В первые минуты она едва осмеливалась открыть рот, но он, конечно, понял ее робость и, чтобы успокоить, заговорил о себе («Чертов сын! — думает Мендель. — Как будто он способен говорить о чем-нибудь другом, кроме как о самом себе!»), о своих успехах, которые, конечно же, блестящи.

Тадеуш опередил всех на два года и нынче поступил в университет. Он будет адвокатом, самым великим адвокатом Варшавы, Польши, Европы…

— Как бы ни так, — говорит Мендель.

Ханна отходит от него, идет по лужайке. Она рассказывает, что первая встреча с Тадеушем была как нельзя более естественной: «Нет, Мендель Визокер, о прошлом никто не заикался, зачем напоминать ему о допущенной слабости?», что за первым свиданием последовали другие. Они виделись восемь или десять раз за лето.

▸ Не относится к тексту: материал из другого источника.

-- ==== Sys2Proof/Machine/Ops.lean ====
section
/-! DEFINITION. The named operations over the state: registers, memory, framebuffer, keypad, call stack, raising a fatal
error, the timer tick. Every meaning goes through these. -/

namespace Sys2Proof.Machine

/-! ## Fields of the state -/

def State.setV (s : State) (v : Vector Byte 16) : State := { s with v := v }
def State.setPc (s : State) (pc : Word) : State := { s with pc := pc }
def State.setI (s : State) (i : Word) : State := { s with i := i }
def State.setDt (s : State) (dt : Byte) : State := { s with dt := dt }
def State.setSt (s : State) (st : Byte) : State := { s with st := st }
def State.setStack (s : State) (stack : List Word) : State := { s with stack := stack }
def State.setFb (s : State) (fb : Framebuffer) : State := { s with fb := fb }
def State.setMem (s : State) (mem : Memory) : State := { s with mem := mem }
def State.setKeys (s : State) (keys : KeySet) : State := { s with keys := keys }
def State.setStatus (s : State) (status : Status) : State := { s with status := status }
def State.setSchedule (s : State) (schedule : List Move) : State := { s with schedule := schedule }
/-- `Log(event)`: reports an event and changes no state of the core (R9, R237). -/
def State.report (s : State) (e : LogEvent) : State := { s with log := s.log ++ [e] }

/-! ## General registers (R20: no aliases, no banks, no hardwired register) -/

/-- `V[r]` (R9). -/
def State.reg (s : State) (r : Reg) : Byte := s.v[r.val]

/-- `V[r] <- b` (R9). -/
def State.setReg (s : State) (r : Reg) (b : Byte) : State := s.setV (s.v.set r.val b)

/-- `V[k + j] <- bytes[j]` for every j (R188); an index above 15 names no register. -/
def setRegsFrom (k : Nat) : List Byte → Vector Byte 16 → Vector Byte 16
  | [], v => v
  | b :: bs, v => setRegsFrom (k + 1) bs (if h : k < 16 then v.set k b h else v)

/-- `[V[0], ..., V[x]]` (R187). -/
def State.regsUpTo (s : State) (x : Reg) : List Byte := s.v.toList.take (x.val + 1)

/-! ## Raising a fatal error (R94, R212)

There is no return from one (R213): no operation here takes a halted core back to running; only Boot starts a machine again
(Machine/Boot.lean). -/

/-- The code of a fatal reason (R211). -/
def FatalReason.code : FatalReason → Nat
  | .pcOutOfRange => 1
  | .stackUnderflow => 2
  | .stackOverflow => 3
  | .memReadOutOfRange => 4
  | .memWriteOutOfRange => 5
  | .registerIndexOutOfRange => 6

/-- `raise Fatal(reason, info)` at address `a`, on the state BEFORE the faulting instruction's writes: they are discarded,
`pc <- a`, `status <- halted{…}` (R212), and the error is reported (R237). -/
def raiseFatal (a : Word) (reason : FatalReason) (addr depth : Option Nat) (s : State) : State :=
  let r : FaultRecord := { reason := reason, pcFault := a, addr := addr, depth := depth }
  ((s.setPc a).setStatus (.halted r)).report (.fatal r)

/-- `a`, the address the current instruction was fetched from: `pc` holds `a + 2` while it executes (R9, R92; DEDUCED, log 10). -/
def State.instrAddr (s : State) : Word := s.pc - 2

/-- A fatal error raised by the executing instruction: `pc_fault` is its own address (R211). -/
def State.fatal (s : State) (reason : FatalReason) (addr depth : Option Nat) : State :=
  raiseFatal s.instrAddr reason addr depth s

/-! ## Memory (R50 to R52) -/

/-- What an unlisted address reads as: the reset contents, FONT_DATA in the font area and 0 elsewhere (R44, R54; log 17). -/
def Memory.unlisted (cfg : Config) (a : Nat) : Byte :=
  if cfg.fontBase ≤ a ∧ a < cfg.fontBase + fontSize then cfg.fontData[a - cfg.fontBase]?.getD 0 else 0

/-- The listed byte of an address, if it is listed. -/
def Memory.lookup (a : Nat) : List Host.Cell → Option Byte
  | [] => none
  | (k, b) :: rest => if a = k then some b else Memory.lookup a rest

/-- One byte of memory. -/
def Memory.read (cfg : Config) (m : Memory) (a : Nat) : Byte := (Memory.lookup a m).getD (Memory.unlisted cfg a)

/-- The cell `(a, b)` put before the first cell of a higher address. -/
def Memory.insert (a : Nat) (b : Byte) : List Host.Cell → List Host.Cell
  | [] => [(a, b)]
  | (k, c) :: rest => if a < k then (a, b) :: (k, c) :: rest else (k, c) :: Memory.insert a b rest

/-- One byte written: a byte equal to what its address reads as unlisted is not listed (log 17). -/
def Memory.write (cfg : Config) (m : Memory) (a : Nat) (b : Byte) : Memory :=
  if b = Memory.unlisted cfg a then m.filter (fun c => c.1 != a)
  else Memory.insert a b (m.filter (fun c => c.1 != a))

/-- `mem[a + k] <- bytes[k]` for every k, in rising order (R52). -/
def Memory.writeBlock (cfg : Config) (a : Nat) : List Byte → Memory → Memory
  | [], m => m
  | b :: bs, m => Memory.writeBlock cfg (a + 1) bs (Memory.write cfg m a b)

/-- The canonical form: addresses strictly rising, all in 0..4095, no entry equal to what its address reads as unlisted. -/
abbrev Memory.wf (cfg : Config) (m : Memory) : Prop :=
  m.Pairwise (fun c d => c.1 < d.1) ∧ ∀ c ∈ m, c.1 ≤ 4095 ∧ c.2 ≠ Memory.unlisted cfg c.1

/-- `read(address)` of the memory controller (R51). -/
def State.readByte (s : State) (a : Nat) : Byte := Memory.read s.cfg s.mem a

/-- The check of R52 on an access of `n` bytes at `addr`: the first address above 4095, if the access reaches one.
Addresses are unbounded naturals and never wrap; an access of no byte checks nothing (R152). -/
def firstOutOfRange (addr n : Nat) : Option Nat :=
  if 0 < n ∧ addr + n - 1 > 4095 then some (max addr 4096) else none

/-- `MemRead(addr, n)` (R52): the bytes, or the first address out of range. -/
def State.memRead (s : State) (addr n : Nat) : Except Nat (List Byte) :=
  match firstOutOfRange addr n with
  | some bad => .error bad
  | none => .ok ((List.range n).map fun k => s.readByte (addr + k))

/-- `MemWrite(addr, n, bytes)` with n the length of `bytes` (R52): the whole range is checked before any byte moves. -/
def State.memWrite (s : State) (addr : Nat) (bytes : List Byte) : Except Nat State :=
  match firstOutOfRange addr bytes.length with
  | some bad => .error bad
  | none => .ok (s.setMem (Memory.writeBlock s.cfg addr bytes s.mem))

/-! ## Fetch (R90 to R92) -/

/-- The word fetched at `pc`, big-endian, or none when `pc` is above 4094 (R56, R90, R91). -/
def State.fetchWord (s : State) : Option Word :=
  if s.pc.toNat > 4094 then none
  else some (wordOfBytes (s.readByte s.pc.toNat) (s.readByte (s.pc.toNat + 1)))

/-- `pc <- a + 2`, after the fetch and before dispatch (R92). -/
def State.advance (s : State) : State := s.setPc (s.pc + 2)

/-- A skip adds 2 to the pre-advanced `pc` (R92, R124). -/
def State.skipIf (s : State) (c : Bool) : State := if c then s.setPc (s.pc + 2) else s

/-- An unmatched word: nothing changes, `pc` stays at `a + 2`, and it is logged with its address (R86). -/
def execUnmatched (w : Word) (s : State) : State := s.report (.unmatched w s.instrAddr)

/-! ## The call stack (R35, R36) -/

/-- SP, the depth of the stack (R35). -/
def State.sp (s : State) : Nat := s.stack.length

/-- `Push(v)`, or none when SP = STACK_DEPTH (R36). A deeper stack, which no run reaches, also overflows. -/
def State.push (s : State) (v : Word) : Option State :=
  if s.sp ≥ s.cfg.stackDepth then none else some (s.setStack (s.stack ++ [v]))

/-- `Pop()`, or none when SP = 0 (R36). -/
def State.pop (s : State) : Option (Word × State) :=
  match s.stack.getLast? with
  | none => none
  | some v => some (v, s.setStack s.stack.dropLast)

/-! ## The framebuffer (R38, R231, R232) -/

/-- `ClearFB()`: every pixel unlit (R9, R231). -/
def Framebuffer.clear : Framebuffer := Vector.replicate 32 (Vector.replicate 64 false)

/-- `get_pixel(x, y)` (R232). Off the grid, where DXYN never asks (R232), it answers false (log 20). -/
def Framebuffer.pixel (fb : Framebuffer) (x y : Nat) : Bool :=
  if h : x < 64 ∧ y < 32 then (fb[y]'h.2)[x]'h.1 else false

/-- `toggle_pixel(x, y)` (R232). Off the grid, where DXYN never asks (R232), it changes nothing (log 20). -/
def Framebuffer.toggle (fb : Framebuffer) (x y : Nat) : Framebuffer :=
  if h : x < 64 ∧ y < 32 then fb.set y ((fb[y]'h.2).set x (!(fb[y]'h.2)[x]'h.1) h.1) h.2 else fb

/-- What DXYN changes: the framebuffer, and whether a lit pixel was turned off. -/
structure Drawing where
  fb : Framebuffer
  collision : Bool
deriving DecidableEq, Repr

/-- One sprite bit at (x, y): a 1 queries the pixel and then toggles it, a 0 does neither (R154). -/
def drawPixel (x y : Nat) (bit : Bool) (d : Drawing) : Drawing :=
  if bit then { fb := Framebuffer.toggle d.fb x y, collision := d.collision || Framebuffer.pixel d.fb x y } else d

/-- One sprite byte at row `y` from column `x0`, bit 7 leftmost (R155); columns above 63 are clipped (R153). -/
def drawRow (x0 y : Nat) (b : Byte) (d : Drawing) : Drawing :=
  (List.range 8).foldl (fun d c => if x0 + c > 63 then d else drawPixel (x0 + c) y (b.getLsbD (7 - c)) d) d

/-- The sprite bytes, one a row, top to bottom (R155). -/
def drawRows (x0 : Nat) : Nat → List Byte → Drawing → Drawing
  | _, [], d => d
  | y, b :: bs, d => drawRows x0 (y + 1) bs (drawRow x0 y b d)

/-! ## The keypad (R39, R233) -/

/-- Is key `k` in the pressed set? A number above 15 names no key (R172). -/
def KeySet.held (ks : KeySet) (k : Nat) : Bool := if h : k < 16 then ks[k]'h else false

/-- `min(K)`, or none when no key is down (R184). -/
def KeySet.lowest (ks : KeySet) : Option Nat := (List.range 16).find? fun k => KeySet.held ks k

/-! ## The timer ticker (R226, R227) -/

/-- A counter decremented and clamped at zero (R226). -/
def decrementClamped (b : Byte) : Byte := if b.toNat > 0 then b - 1 else b

/-- `Tick()`: DT, and ST when SOUND_TIMER_DECAYS (R226, R227). -/
def tick (s : State) : State :=
  let s' := s.setDt (decrementClamped s.dt)
  if s.cfg.soundTimerDecays then s'.setSt (decrementClamped s.st) else s'

/-! ## Placing a word where the next step fetches -/

/-- `s` with the word `w` at the address the main loop fetches next, and the main loop next to move. A state the fetch
would not run from is changed no further than that takes: a halted core runs again, a `pc` above 4094 is set to 512
(log 18). -/
def State.placeWord (s : State) (w : Word) : State :=
  let pc : Word := if s.pc.toNat > 4094 then BitVec.ofNat 16 progBase else s.pc
  let mem := Memory.writeBlock s.cfg pc.toNat [hiByte w, loByte w] s.mem
  { s with pc := pc, mem := mem, status := .running, schedule := [] }

end Sys2Proof.Machine
end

— И где он теперь? — спрашивает Мендель.

В Варшаве. Такой блестящий и тонкий юноша, как Тадеуш, не может оставаться в деревне, в этой заброшенной дыре, где не с кем поговорить.

— Да уж, — замечает Мендель с едкой иронией. — Что делать такому гению среди крестьян? Я удивляюсь, почему он еще не в Праге, Вене или Париже. Все ждут не дождутся его приезда, чтобы он озарил мир.

Мендель догадывается, что его ирония не произведет большого эффекта. Она не производит никакого. Ханна только бросает на него короткий насмешливый взгляд. Это уж слишком! Он опять в бешенстве. Он никак не может понять ту безмерную силу чувства, которую Ханна испытывает к Тадеушу. Как можно после семи лет ожидания находить восхитительным этого маленького польского негодяя, который погубил ее брата и чуть было не погубил ее самое, который, видите ли, готов забыть прошлое, встретиться с нею и говорить о самом себе!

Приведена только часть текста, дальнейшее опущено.